ToE TIG Week: Teaching Interpersonal Competencies to Graduate Students by Libby Smith

Libby Smith
Libby Smith

Hello! I’m Libby Smith (@work_with_libby on Twitter), an educator and evaluator at the University of Wisconsin – Stout. My work focuses on building equity and accessibility through holistic personal growth & embodiment practices. I’ve been Program Director for the Master of Science in Applied Psychology since 2013. We prepare students to be applied researchers and evaluators in a variety of contexts.

There has been significant discussion over the past few years (including development of the International Society for Evaluation Education) about the role of graduate education in training evaluators.  I have been heartened to see the increasing number of people centering the need for teaching interpersonal skills for evaluators! Our program has been on the forefront of this trend with a core objective of Interpersonal & Teamwork Skills and offering a course in Interpersonal Effectiveness, designed by Dr. Tiffany Smith (@tiffany7001), for the past 5 years. I’ve had the pleasure of teaching that course for two years.

Some of the most important objectives of this course focus on personal growth, reflective practice, and perspective taking. Typically, interpersonal training happens implicitly, in the context of applied projects with real world clients that students engage in beginning in their first semester. However, having a course dedicated to thinking through interactions, communication, and reflection on the self in-context provides intentional space for learning these skillsets.

Hot Tip! Consider these three critical interpersonal skills. Here at UW-Stout, we think they are central to quality practice.

  • Yes, it might seem like graduate students should arrive with Listening Skills, but listening is something we can all work on, and is key to good evaluation practice. It’s essential that we take ourselves out of the expert role and truly listen to clients and participants. Try using this Rad Resource in class: The Circle Way. It moves us from a place of formulating a response as we listen to a place of deep listening and connection.
  • Compassion for others and, perhaps even more critically, our self, is key to good evaluation practice (though perhaps that can feel in opposition to achieving objectivity – I’ll address that in a second).
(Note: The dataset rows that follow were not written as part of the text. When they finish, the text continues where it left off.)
@[simp] theorem State.modBay_host (b : BayId) (f : Bay → Bay) : (s.modBay b f).host = s.host := rfl
@[simp] theorem State.modBay_cfg (b : BayId) (f : Bay → Bay) : (s.modBay b f).cfg = s.cfg := rfl
@[simp] theorem State.modBay_image (b : BayId) (f : Bay → Bay) : (s.modBay b f).image = s.image := rfl
@[simp] theorem State.modBay_health (b : BayId) (f : Bay → Bay) : (s.modBay b f).health = s.health := rfl
@[simp] theorem State.modBay_live (b : BayId) (f : Bay → Bay) : (s.modBay b f).live = s.live := rfl
@[simp] theorem State.modBay_paths (b : BayId) (f : Bay → Bay) : (s.modBay b f).paths = s.paths := rfl
@[simp] theorem State.modBay_arbiter (b : BayId) (f : Bay → Bay) : (s.modBay b f).arbiter = s.arbiter := rfl
@[simp] theorem State.modBay_plans (b : BayId) (f : Bay → Bay) : (s.modBay b f).plans = s.plans := rfl
@[simp] theorem State.modBay_contexts (b : BayId) (f : Bay → Bay) : (s.modBay b f).contexts = s.contexts := rfl
@[simp] theorem State.modBay_rdy (b : BayId) (f : Bay → Bay) : (s.modBay b f).rdy = s.rdy := rfl
@[simp] theorem State.modBay_lanes (b : BayId) (f : Bay → Bay) : (s.modBay b f).lanes = s.lanes := rfl
@[simp] theorem State.modBay_service (b : BayId) (f : Bay → Bay) : (s.modBay b f).service = s.service := rfl
@[simp] theorem State.modBay_now (b : BayId) (f : Bay → Bay) : (s.modBay b f).now = s.now := rfl
@[simp] theorem State.modBay_nextTag (b : BayId) (f : Bay → Bay) : (s.modBay b f).nextTag = s.nextTag := rfl
@[simp] theorem State.modBay_pending (b : BayId) (f : Bay → Bay) : (s.modBay b f).pending = s.pending := rfl

@[simp] theorem State.modPath_host (p : PathId) (f : PathEntry → PathEntry) : (s.modPath p f).host = s.host := rfl
@[simp] theorem State.modPath_cfg (p : PathId) (f : PathEntry → PathEntry) : (s.modPath p f).cfg = s.cfg := rfl
@[simp] theorem State.modPath_image (p : PathId) (f : PathEntry → PathEntry) : (s.modPath p f).image = s.image := rfl
@[simp] theorem State.modPath_health (p : PathId) (f : PathEntry → PathEntry) : (s.modPath p f).health = s.health := rfl
@[simp] theorem State.modPath_live (p : PathId) (f : PathEntry → PathEntry) : (s.modPath p f).live = s.live := rfl
@[simp] theorem State.modPath_arbiter (p : PathId) (f : PathEntry → PathEntry) : (s.modPath p f).arbiter = s.arbiter := rfl
@[simp] theorem State.modPath_plans (p : PathId) (f : PathEntry → PathEntry) : (s.modPath p f).plans = s.plans := rfl
@[simp] theorem State.modPath_contexts (p : PathId) (f : PathEntry → PathEntry) : (s.modPath p f).contexts = s.contexts := rfl
@[simp] theorem State.modPath_rdy (p : PathId) (f : PathEntry → PathEntry) : (s.modPath p f).rdy = s.rdy := rfl
@[simp] theorem State.modPath_lanes (p : PathId) (f : PathEntry → PathEntry) : (s.modPath p f).lanes = s.lanes := rfl
@[simp] theorem State.modPath_service (p : PathId) (f : PathEntry → PathEntry) : (s.modPath p f).service = s.service := rfl
@[simp] theorem State.modPath_link (p : PathId) (f : PathEntry → PathEntry) : (s.modPath p f).link = s.link := rfl
@[simp] theorem State.modPath_now (p : PathId) (f : PathEntry → PathEntry) : (s.modPath p f).now = s.now := rfl
@[simp] theorem State.modPath_nextTag (p : PathId) (f : PathEntry → PathEntry) : (s.modPath p f).nextTag = s.nextTag := rfl
@[simp] theorem State.modPath_pending (p : PathId) (f : PathEntry → PathEntry) : (s.modPath p f).pending = s.pending := rfl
Through reflective practice, mindfulness, and embodiment practices, students learn to grow from failure, release feelings of imposter syndrome, and hold a posture of non-judgment for themselves and others. Breathwork is the Rad Resource I recommend as the fast track to building compassion.
  • The final skill is releasing the myth of objectivity. Through reflective practice and perspective taking exercises, students are asked to consider their relationship to truth, to understand that there are different ways of knowing, and that objectivity is often used as a tool for maintaining oppressive systems. Robin DeAngelo’s White Fragility is a Rad Resource for understanding why this is a critical skill.

Hot Tip! Join me and some wonderful colleagues in celebrating interpersonal skills in evaluation at the AZENet conference (Tucson, AZ April 2-3rd). I’ll be covering these topics and more in a pre-conference workshop – Strengthening Your Core: Whole-Hearted Interpersonal Practices!
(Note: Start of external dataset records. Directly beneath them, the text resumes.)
theorem putWear_bounded (hc : c ≤ Config.wearMax) (hs : s.WearBounded) : (s.putWear n c).WearBounded := fun e he =>
  match mem_wearInsert he with
  | .inl h => h ▸ hc
  | .inr h => hs e h

/-! ## The wear of a wave (R144) -/

theorem addWear_grows (w : Wave) (n : RelayNo) : s.WearGrows (s.addWear w n) := fun hs =>
  have saturated : s.wearOf n ≤ saturatingWear (s.wearOf n) (s.wearWeight w n) :=
    Nat.le_min.2 ⟨Nat.le_add_right _ _, hs.wearOf_le n⟩
  ⟨putWear_bounded (Nat.min_le_right _ _) hs, fun _ => wearLookup_le_wearInsert saturated⟩

theorem addWaveWear_grows (w : Wave) : s.WearGrows (s.addWaveWear w) := by
  unfold State.addWaveWear
  induction w.relays generalizing s with
  | nil => exact .refl
  | cons n ns ih => exact (addWear_grows w n).trans ih

theorem waveApplied_grows (w : Wave) : s.WearGrows (s.waveApplied w) := by
  have applied : s.WearGrows (s.applyWave w) := .of_matrix (s.applyWave_matrix w)
  have windowed : (s.applyWave w).WearGrows (((s.applyWave w).addWaveWear w).setWindow w) :=
    (addWaveWear_grows w).trans (.of_matrix (State.setWindow_matrix _ w))
  unfold State.waveApplied
  dsimp only
  split <;> exact applied.trans windowed

theorem ackWave_grows (owner : FrameOwner) (w : Wave) : s.WearGrows (s.ackWave owner w) := by
  have freed : s.WearGrows (s.freeLink.waveApplied w) := (State.WearGrows.of_matrix s.freeLink_matrix).trans (waveApplied_grows w)
  cases owner with
  | context n => exact freed.trans (.of_matrix (State.contextAcked_matrix _ n w))
  | _ => exact freed

theorem waveAcked_grows (f : LinkFrame) : s.WearGrows (s.waveAcked f) := by
  unfold State.waveAcked
  split
  next w _ _ =>
    split
    · exact (ackWave_grows f.owner w).trans (.of_matrix (State.finishStep_matrix _))
    · exact .refl
  all_goals exact .refl

/-! ## The wear area and WEAR_CLEAR (R149–R152) -/

/-- What the wear area holds fits a counter: 32 bits are read for each. -/
theorem loadTransfer_bounded (j : Nat) (bytes : List Byte) (hs : s.WearBounded) : (s.loadTransfer j bytes).WearBounded := by
  unfold State.loadTransfer
  induction List.range 16 generalizing s with
  | nil => exact hs
  | cons k ks ih =>
    have fits : (le32 bytes (4 * k)).toNat ≤ Config.wearMax := Nat.le_of_lt_succ (le32 bytes (4 * k)).isLt
    exact ih (putWear_bounded fits hs)

theorem clearRun_bounded (first count : Nat) (hs : s.WearBounded) : (s.clearRun first count).WearBounded :=
  fun e he => hs e (List.mem_of_mem_filter he)

theorem loadDone_bounded (j : Nat) (result : Option (List Byte)) (hs : s.WearBounded) : (s.loadDone j result).WearBounded := by
  have hd : s.serviceAccessDone.WearBounded := hs
  unfold State.loadDone
  cases result with
  | none =>
    dsimp only
    split <;> exact hd.of_wear_eq (wear_eq_of_matrix (by simp))
  | some bytes =>
    have hl := loadTransfer_bounded j bytes hd
    dsimp only
    repeat' split
    all_goals exact hl.of_wear_eq (wear_eq_of_matrix (by simp))

/-! ## The passages of ENABLE and DISABLE -/

theorem enableFails_wear (code : EnableFailure) : (s.enableFails code).health.wear = s.health.wear := rfl

theorem startWearLoad_wear : s.startWearLoad.health.wear = s.health.wear := by
  unfold State.startWearLoad
  split <;> rfl

theorem discoveryEnds_wear : s.discoveryEnds.health.wear = s.health.wear := startWearLoad_wear

theorem discoveryMoves_wear : s.discoveryMoves.health.wear = s.health.wear := by
  have passed : s.passEnds.health.wear = s.health.wear := wear_eq_of_matrix s.passEnds_matrix
  unfold State.discoveryMoves
  dsimp only
  repeat' split
  · exact discoveryEnds_wear.trans passed
  · exact passed
  · exact discoveryEnds_wear
  · rfl

theorem discoveryReplied_wear (b : BayId) (model : Byte) (ready : Bool) (reasons : BitVec 3) :
    (s.discoveryReplied b model ready reasons).health.wear = s.health.wear := by
  unfold State.discoveryReplied
  dsimp only
  split <;> exact discoveryMoves_wear.trans (wear_eq_of_matrix (by simp))

theorem discoveryFailed_wear (b : BayId) : (s.discoveryFailed b).health.wear = s.health.wear := by
  unfold State.discoveryFailed
  dsimp only
  repeat' split
  all_goals exact discoveryMoves_wear.trans (wear_eq_of_matrix (by simp))

theorem readyWaitExpired_wear (b : BayId) : (s.readyWaitExpired b).health.wear = s.health.wear :=
  discoveryMoves_wear.trans (wear_eq_of_matrix (by simp))

theorem repeatFailed_wear (f : LinkFrame) : (s.repeatFailed f).health.wear = s.health.wear := by
  unfold State.repeatFailed
  split
  · rfl
  · split
    next => exact (wear_eq_of_matrix (State.finishStep_matrix _)).trans (discoveryFailed_wear f.bay)
    all_goals exact wear_eq_of_matrix (by simp)

theorem takeConfig_wear (bytes : List Byte) : (s.takeConfig bytes).health.wear = s.health.wear := rfl

theorem configRead_wear (result : Option (List Byte)) : (s.configRead result).health.wear = s.health.wear := by
  unfold State.configRead
  split
  · rfl
  next bytes =>
    split
    · rfl
    · exact (wear_eq_of_matrix (State.startDiscovery_matrix _ _)).trans (takeConfig_wear bytes)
The American Evaluation Association is celebrating TOE TIG Week with our colleagues in the Teaching of Evaluation Topical Interest Group. The contributions all this week to aea365 come from our TOE TIG members. Do you have questions, concerns, kudos, or content to extend this aea365 contribution? Please add them in the comments section for this post on the aea365 webpage so that we may enrich our community of practice. Would you like to submit an aea365 Tip? Please send a note of interest to aea365 is sponsored by the American Evaluation Association and provides a Tip-a-Day by and for evaluators.

3 thoughts on “ToE TIG Week: Teaching Interpersonal Competencies to Graduate Students by Libby Smith”

  1. Hi Libby,
    My name is Voula and I am a graduate student at Queen’s University in Kingston, ON in the Professional Masters of Education Program. I am currently completing a course in Program Inquiry and Evaluation and I have been introduced to the AEA 365 Blog as part of the course requirement.
    I read through your blog and was very interested the concepts of teaching interpersonal skills for students. I agree with your statement that it would make sense that a graduate student arrives with the ability to listen. But the question is how often are we listening to others around us? Are we listening to be able to prove our own point or truly listening to understand the needs of the other person. I believe that everyone truly listened to others, there would be less conflict as the other individual’s thoughts and ideas could be valued. After all, everyone has value to add to a project and when we provide the opportunity to listen we are able to gain insight that we may not have thought of. The old saying two heads are better than one is important in terms of adding more knowledge to a project.

  2. Great resources–thanks, Libby! We can’t intentionally change structures without also changing selves–before, during, and after… iteratively… systemically.